I apparently went overboard on the sharing of my deep esteem when I was told "you don't always have to tell me how much you love me" with such a tone of disdain I literally felt slapped in the face; because I made the fatal mistake of treating someone EXACTLY how I wanted to be treated. My sole thought was how can I make their quality of life significantly better? I went to bed thinking of ways, I even had dreams about it! I made it my lifes' mission to meet every need possible, even those not yet realized.
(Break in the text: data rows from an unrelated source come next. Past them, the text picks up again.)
-- ==== Sys2Proof/Laws/Walk.lean ====
section
/-! SUPPORT. What a suspect walk and the returns it leads to do: the making of a child, the elements passed, a child's return, a root's
finish, and the chain's unwinding as one event (R86, R88, R89, R119, R123). -/

namespace Sys2Proof.Machine

/-! ## Tables and checks in the two spellings -/

theorem targetMerge_eq (c : Condition) (cls : ElementClass) : targetMerge c cls = targeted c cls := by
  cases c <;> cases cls <;> rfl

theorem targeted_inconclusive (c : Condition) : targeted (targeted c .inconclusive) .inconclusive = targeted c .inconclusive := by
  cases c <;> rfl

theorem targeted_aborted (c : Condition) : targeted c .aborted = c := by cases c <;> rfl

theorem ResultElement.final_eq (r : ResultElement) : r.final = finalVerdict r := by
  unfold ResultElement.final finalVerdict; cases r.refined <;> rfl

theorem summarize_eq (l : List ResultElement) : summarize l = verdictSummary l := by
  unfold summarize verdictSummary seen
  have h1 : (!l.any ResultElement.hasEcho) = true ↔ ∀ r ∈ l, r.echo = -12000 := by
    simp [ResultElement.hasEcho]
  have h2 : ∀ c, (l.any fun r => r.final == some c) = true ↔ ∃ r ∈ l, finalVerdict r = some c := by
    intro c; simp [List.any_eq_true, ResultElement.final_eq]
  have h3 : ((l.any fun r => r.final == some .spike) || l.any fun r => r.final == some .lost) = true
      ↔ ∃ r ∈ l, finalVerdict r = some .spike ∨ finalVerdict r = some .lost := by
    rw [Bool.or_eq_true, h2, h2]
    constructor
    · rintro (⟨r, a, b⟩ | ⟨r, a, b⟩)
      · exact ⟨r, a, .inl b⟩
      · exact ⟨r, a, .inr b⟩
    · rintro ⟨r, a, b | b⟩
      · exact .inl ⟨r, a, b⟩
      · exact .inr ⟨r, a, b⟩
  have h4 : ((((l.any fun r => r.final == some .ambiguous) || l.any fun r => r.final == some .inconclusive)
        || l.any fun r => r.final == some .aborted)
      || l.any fun r => r.refined == some .noEcho || r.refined == some .noBaseline) = true
      ↔ ∃ r ∈ l, finalVerdict r = some .ambiguous ∨ finalVerdict r = some .inconclusive ∨ finalVerdict r = some .aborted
          ∨ r.refined = some .noEcho ∨ r.refined = some .noBaseline := by
    rw [Bool.or_eq_true, Bool.or_eq_true, Bool.or_eq_true, h2, h2, h2]
    simp only [List.any_eq_true, Bool.or_eq_true, beq_iff_eq]
    constructor
    · rintro (((⟨r, a, b⟩ | ⟨r, a, b⟩) | ⟨r, a, b⟩) | ⟨r, a, b⟩)
      · exact ⟨r, a, .inl b⟩
      · exact ⟨r, a, .inr (.inl b)⟩
      · exact ⟨r, a, .inr (.inr (.inl b))⟩
      · exact ⟨r, a, .inr (.inr (.inr b))⟩
    · rintro ⟨r, a, b | b | b | b⟩
      · exact .inl (.inl (.inl ⟨r, a, b⟩))
      · exact .inl (.inl (.inr ⟨r, a, b⟩))
      · exact .inl (.inr ⟨r, a, b⟩)
      · exact .inr ⟨r, a, b⟩
  simp only [h1, h2, h3, h4]

theorem elementsFrom_length (chip : Code) : ∀ (k : Nat) (l : List PathElement), (elementsFrom chip k l).length = l.length
  | _, [] => rfl
  | k, _ :: l => by simp [elementsFrom, elementsFrom_length chip (k + 1) l]

theorem elementsFrom_get (chip : Code) : ∀ (k : Nat) (l : List PathElement) (j : Nat),
    (elementsFrom chip k l)[j]? = l[j]?.map (fun x => { entry := x.entry, lag := nominalLag x.delay chip, position := k + j })
  | _, [], j => by simp [elementsFrom]
  | k, x :: l, 0 => by simp [elementsFrom]
  | k, x :: l, j + 1 => by
    simp only [elementsFrom, List.getElem?_cons_succ]
    rw [elementsFrom_get chip (k + 1) l j]
    congr 1; funext x; congr 1; omega

/-- The element list of a run of positions is the one its rules give (R41, R84). -/
theorem State.rangeElements_elementList (s : State) (p : Pair) (chip : Code) (first last : Nat) :
    s.rangeElements p chip first last (elementList (s.effectivePath p) chip first last) := by
  refine ⟨by simp [elementList, elementsFrom_length], fun j e h => ?_⟩
  unfold elementList at h
  rw [elementsFrom_get] at h
  obtain ⟨x, hx, rfl⟩ := Option.map_eq_some_iff.1 h
  rw [List.getElem?_take] at hx
  split at hx
  · rw [List.getElem?_drop] at hx
    exact ⟨x, hx, rfl⟩
  · cases hx

theorem lagsFit_eq (sequence : Code) (els : List Element) : lagsFit sequence els = true ↔ noAlias sequence els := by
  unfold lagsFit noAlias
  simp

theorem lagsApart_eq : ∀ els : List Element, lagsApart els = true ↔ resolves els
  | [] => ⟨fun _ j e f h => by simp at h, fun _ => rfl⟩
  | [x] => ⟨fun _ j e f _ h => by simp at h, fun _ => rfl⟩
  | x :: y :: l => by
    have ih := lagsApart_eq (y :: l)
    unfold lagsApart
    rw [Bool.and_eq_true, ih]
    simp only [Bool.or_eq_true, decide_eq_true_eq]
    constructor
    · rintro ⟨h1, h2⟩ j e f he hf
      cases j with
      | zero => simp at he hf; subst he; subst hf; exact h1
      | succ j => exact h2 j e f (by simpa using he) (by simpa using hf)
    · intro h
      exact ⟨h 0 x y rfl rfl, fun j e f he hf => h (j + 1) e f (by simpa using he) (by simpa using hf)⟩

theorem mem_allSlots (n : Slot) : n ∈ allSlots := by revert n; decide

theorem allSlots_rising : allSlots.Pairwise (· < ·) := by decide

theorem State.freeSlot_eq {s : State} {m : Slot} (h : s.freeSlot = some m) : s.lowestFreeSlot m := by
  unfold State.freeSlot at h
  obtain ⟨h1, as, bs, h2, h3⟩ := List.find?_eq_some_iff_append.1 h
  refine ⟨by simpa using h1, fun k hk => ?_⟩
  have hm := mem_allSlots k
  have hp := allSlots_rising
  rw [h2] at hm hp
  rw [List.pairwise_append] at hp
  rcases List.mem_append.1 hm with hm | hm
  · simpa using h3 k hm
  · rcases List.mem_cons.1 hm with rfl | hm
    · exact absurd hk (lt_irrefl _)
    · have := (List.pairwise_cons.1 hp.2.1).1 k hm
      exact absurd hk (not_lt.2 (le_of_lt this))

theorem State.freeSlot_none {s : State} (h : s.freeSlot = none) : ¬ ∃ m, (s.campaign m).state = .free := by
  rintro ⟨m, hm⟩
  have := List.find?_eq_none.1 h m (mem_allSlots m)
  simp [hm] at this


theorem childRange_eq (r : ResultElement) (len : Nat) : childRange r.verdict r.position len
    = (if r.verdict = some .breakAfter then r.position else max 1 (r.position - 1), min len (r.position + 1)) := by
  unfold childRange; split <;> rfl

/-- Asking for room for a child just made (R44, R86, step 5). -/
theorem State.seekRoom_eq {s : State} {m : Slot} {record : Campaign} (h : s.campaign m = record) :
    (∀ a, firstFit (5 * record.elements.length) s.ecr.extents 0 = some a →
      (s.seekRoom m).campaign m = { record with state := .measuring, extent := some (a, 5 * record.elements.length) }
      ∧ (s.seekRoom m).ecr.extents
          = insertExtent { start := a, length := 5 * record.elements.length, slot := m } s.ecr.extents
      ∧ ∀ x, (s.seekRoom m).cell x = if a ≤ x ∧ x < a + 5 * record.elements.length then 0 else s.cell x)
    ∧ (firstFit (5 * record.elements.length) s.ecr.extents 0 = none → s.seekRoom m = s)
    ∧ (∀ j, j ≠ m → (s.seekRoom m).campaign j = s.campaign j)
    ∧ s.seekRoom m = { s with
        ecr := { s.ecr with extents := (s.seekRoom m).ecr.extents, cells := (s.seekRoom m).ecr.cells }
        cen := { s.cen with slots := (s.seekRoom m).cen.slots } } := by
  subst h
  unfold State.seekRoom State.allocate
  cases hf : firstFit (5 * (s.campaign m).elements.length) s.ecr.extents 0 with
  | none =>
    refine ⟨fun a h => (by cases h), fun _ => rfl, fun _ _ => rfl, rfl⟩
  | some a =>
    refine ⟨fun b h => ?_, fun h => (by cases h), fun j hj => ?_, rfl⟩
    · cases h
      refine ⟨?_, rfl, fun x => ?_⟩
      · simp only [State.campaign_setCampaign, if_true]
        rfl
      · show tableGet 0 (tableClear s.ecr.cells a _) x = _
        split
        · rename_i hi; exact tableGet_tableClear_in _ _ hi
        · rename_i hi; exact tableGet_tableClear_out _ _ hi
    · simp only [State.campaign_setCampaign, if_neg hj]
      rfl

theorem childExponent_eq (c : Campaign) : childExponent c = exponentBelow c := by
  unfold childExponent exponentBelow; split <;> rfl

/-- A child that has been asked for and passes every check is made (R86, steps 3 to 5). -/
theorem State.addChild_eq {s : State} {n m : Slot} (r : ResultElement) (first last : Nat) (els : List Element) (hm : m ≠ n) :
    s.childAdded (State.seekRoom
      (((s.setCampaign m (childOf (s.campaign n) n (first, last) els)).setCampaign n
          { s.campaign n with state := .nested, cursor := some r.position }).setChain (s.campaign n).pair
            (s.chain (s.campaign n).pair ++ [m])) m) (s.campaign n).pair n m r first last els := by
  generalize hw : ((s.setCampaign m (childOf (s.campaign n) n (first, last) els)).setCampaign n
    { s.campaign n with state := .nested, cursor := some r.position }).setChain (s.campaign n).pair
      (s.chain (s.campaign n).pair ++ [m]) = w
  have wc : w.campaign m = childOf (s.campaign n) n (first, last) els := by
    rw [← hw]
    show (State.setCampaign _ _ _).campaign m = _
    rw [State.campaign_setCampaign, if_neg hm, State.campaign_setCampaign, if_pos rfl]
  obtain ⟨h1, h2, h3, h4⟩ := State.seekRoom_eq wc
  have we : w.ecr = s.ecr := by rw [← hw]; rfl
  rw [we] at h1 h2
  refine ⟨?_, ⟨_, rfl, fun a ha => ?_, fun hn => ?_⟩, ?_, ?_, ?_, ?_⟩
  · rw [h3 n hm.symm, ← hw]
    show (State.setCampaign _ _ _).campaign n = _
    rw [State.campaign_setCampaign, if_pos rfl]
  · obtain ⟨a1, a2, a3⟩ := h1 a ha
    refine ⟨?_, a2, fun x hx hy => ?_⟩
    · rw [a1]; simp only [childOf, childExponent_eq]
    · rw [a3, if_pos ⟨hx, hy⟩]
  · rw [h2 hn]
    exact ⟨by rw [wc]; simp only [childOf, childExponent_eq], by rw [we]⟩
  · intro j hj hjm
    rw [h3 j hjm, ← hw]
    show (State.setCampaign _ _ _).campaign j = _
    rw [State.campaign_setCampaign, if_neg hj, State.campaign_setCampaign, if_neg hjm]
  · intro q
    have : (w.seekRoom m).chain q = w.chain q := by rw [h4]; rfl
    rw [this, ← hw, State.chain_setChain]
    rfl
  · intro a ha
    cases hf : firstFit (5 * els.length) s.ecr.extents 0 with
    | none => rw [h2 hf, ← hw]; rfl
    | some b =>
      obtain ⟨a1, a2, a3⟩ := h1 b hf
      rw [a3]
      have := ha (b, 5 * els.length) (by rw [a1]; rfl)
      have hn : ¬ (b ≤ a ∧ a < b + 5 * (childOf (s.campaign n) n (first, last) els).elements.length) := by
        show ¬ (b ≤ a ∧ a < b + 5 * els.length)
        omega
      rw [if_neg hn, ← hw]; rfl
  · rw [h4, ← hw]
    rfl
I got so caught up in my love and devotion to them that I lost myself completely, and most often than not that I was being taken for granted only because I ALLOWED it, when all I had to do was stop doing what felt good, stop being Samara.
Now I am wondering if it would be okay to be Samara; just with someone who wanted to be overwhelmed with love and affection and tokens and verbal reminders of that aforementioned affinity. I now understand that because my life has been almost so completely devoid of love and acts of love, that I may tend to overcompensate for fear that the people I truly love won't realize the depth of my love for them. The thought of that kills me, I want my loved ones to know that my love knows no bounds, there is no transgression or act or deed that could ever send me running to the hills, (well not for long at any rate), I'd always come back.
I swear my mom is fit throwing in Heaven, screaming "I did NOT raise you to be like this", well Mom, I will try to be stronger and less, heart on the sleevesy.